Stored data entries
-- ==== Sys2Proof/Laws/Decode.lean ====
section
/-! SUPPORT. The laws of command words: the fields of a packed word, and the rows of the opcode map never overlap. -/

namespace Sys2Proof

/-! ## The fields of a packed word (30_encoding.md R70) -/

@[simp] theorem fieldOpc_packWord (o : BitVec 4) (l : BitVec 3) (i : BitVec 4) (m : Word) :
    fieldOpc (packWord o l i m) = o := by
  ext b hb
  simp only [fieldOpc, packWord, BitVec.getElem_extractLsb', BitVec.getLsbD_append]
  interval_cases b <;> simp [BitVec.getLsbD_eq_getElem]

@[simp] theorem fieldLvl_packWord (o : BitVec 4) (l : BitVec 3) (i : BitVec 4) (m : Word) :
    fieldLvl (packWord o l i m) = l := by
  ext b hb
  simp only [fieldLvl, packWord, BitVec.getElem_extractLsb', BitVec.getLsbD_append]
  interval_cases b <;> simp [BitVec.getLsbD_eq_getElem]

@[simp] theorem fieldIdx_packWord (o : BitVec 4) (l : BitVec 3) (i : BitVec 4) (m : Word) :
    fieldIdx (packWord o l i m) = i := by
  ext b hb
  simp only [fieldIdx, packWord, BitVec.getElem_extractLsb', BitVec.getLsbD_append]
  interval_cases b <;> simp [BitVec.getLsbD_eq_getElem]

@[simp] theorem fieldImm_packWord (o : BitVec 4) (l : BitVec 3) (i : BitVec 4) (m : Word) :
    fieldImm (packWord o l i m) = m := by
  ext b hb
  simp only [fieldImm, packWord, BitVec.getElem_extractLsb', BitVec.getLsbD_append]
  interval_cases b <;> simp [BitVec.getLsbD_eq_getElem]

/-- Each bit of a packed word stands in one field (30_encoding.md R70). -/
theorem packWord_getElem (o : BitVec 4) (l : BitVec 3) (i : BitVec 4) (m : Word) (b : Nat) (hb : b < 32) :
    (packWord o l i m)[b] =
      if b < 16 then m.getLsbD b else if b < 20 then false else if b < 24 then i.getLsbD (b - 20)
      else if b < 27 then l.getLsbD (b - 24) else if b < 28 then false else o.getLsbD (b - 28) := by
  rw [← BitVec.getLsbD_eq_getElem]
  simp only [packWord, BitVec.getLsbD_append]
  interval_cases b <;> simp

@[simp] theorem Dir.ofBit_bit (d : Dir) : Dir.ofBit d.bit = d := by cases d <;> rfl

/-! ## Well-formedness, as the ranges of 30_encoding.md R71 -/

theorem Instr.wellFormed_wr_iff (n : Nat) (k : BitVec 3) (i : BitVec 4) (v : Word) :
    (Instr.wr k i v).wellFormed n = true ↔
      k.toNat ≤ 4 ∧ i.toNat < 16 >>> k.toNat ∧ v.toNat < 2 ^ (n + k.toNat) := by
  simp only [Instr.wellFormed, isRegister, Bool.and_eq_true, decide_eq_true_eq, and_assoc]
  exact Iff.rfl

theorem Instr.wellFormed_rd_iff (n : Nat) (k : BitVec 3) (i : BitVec 4) :
    (Instr.rd k i).wellFormed n = true ↔ k.toNat ≤ 4 ∧ i.toNat < 16 >>> k.toNat := by
  simp only [Instr.wellFormed, isRegister, Bool.and_eq_true, decide_eq_true_eq]
  exact Iff.rfl

theorem Instr.wellFormed_cmb_iff (n : Nat) (k : BitVec 3) :
    (Instr.cmb k).wellFormed n = true ↔ 1 ≤ k.toNat ∧ k.toNat ≤ 4 := by
  simp only [Instr.wellFormed, Bool.and_eq_true, decide_eq_true_eq]

theorem Instr.wellFormed_espl_iff (n : Nat) (l : BitVec 3) (j : BitVec 4) :
    (Instr.espl l j).wellFormed n = true ↔ l.toNat ≤ 3 ∧ j.toNat < 8 >>> l.toNat := by
  simp only [Instr.wellFormed, isNode, Bool.and_eq_true, decide_eq_true_eq]
  exact Iff.rfl

theorem Instr.wellFormed_dspl_iff (n : Nat) (l : BitVec 3) (j : BitVec 4) :
    (Instr.dspl l j).wellFormed n = true ↔ l.toNat ≤ 3 ∧ j.toNat < 8 >>> l.toNat := by
  simp only [Instr.wellFormed, isNode, Bool.and_eq_true, decide_eq_true_eq]
  exact Iff.rfl

theorem Instr.wellFormed_sdec_iff (n : Nat) (t : Word) :
    (Instr.sdec t).wellFormed n = true ↔ t.toNat < 2 ^ (n + 4) := by
  simp only [Instr.wellFormed, decide_eq_true_eq]

/-! ## The opcode map (30_encoding.md R75) -/

/-- No word has the fixed bits of two rows: two rows differ in a bit that both fix. -/
theorem opcodeMap_rows_disjoint :
    opcodeMap.Pairwise fun r q => r.mask &&& q.mask &&& (r.bits ^^^ q.bits) ≠ 0 := by decide

/-- Every row fixes the whole opcode, and its fixed bits lie in its mask. -/
theorem opcodeMap_rows_fix_opcode :
    opcodeMap.all (fun r => r.mask &&& 0xF0000000 == 0xF0000000 && r.bits &&& r.mask == r.bits) = true := by decide

/-- The row of every command is a row of the map. -/
theorem row_mem_opcodeMap (i : Instr) : i.row ∈ opcodeMap := by
  cases i <;> simp [Instr.row, opcodeMap]

end Sys2Proof
end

What is expected —
Retype the entries above exactly, but only from the line containing "theorem fieldImm_packWord (o" through the line containing "rw [← BitVec.getLsbD_eq_getElem]", both included.

Answer area —
@[simp] theorem fieldImm_packWord (o : BitVec 4) (l : BitVec 3) (i : BitVec 4) (m : Word) :
    fieldImm (packWord o l i m) = m := by
  ext b hb
  simp only [fieldImm, packWord, BitVec.getElem_extractLsb', BitVec.getLsbD_append]
  interval_cases b <;> simp [BitVec.getLsbD_eq_getElem]

/-- Each bit of a packed word stands in one field (30_encoding.md R70). -/
theorem packWord_getElem (o : BitVec 4) (l : BitVec 3) (i : BitVec 4) (m : Word) (b : Nat) (hb : b < 32) :
    (packWord o l i m)[b] =
      if b < 16 then m.getLsbD b else if b < 20 then false else if b < 24 then i.getLsbD (b - 20)
      else if b < 27 then l.getLsbD (b - 24) else if b < 28 then false else o.getLsbD (b - 28) := by
  rw [← BitVec.getLsbD_eq_getElem]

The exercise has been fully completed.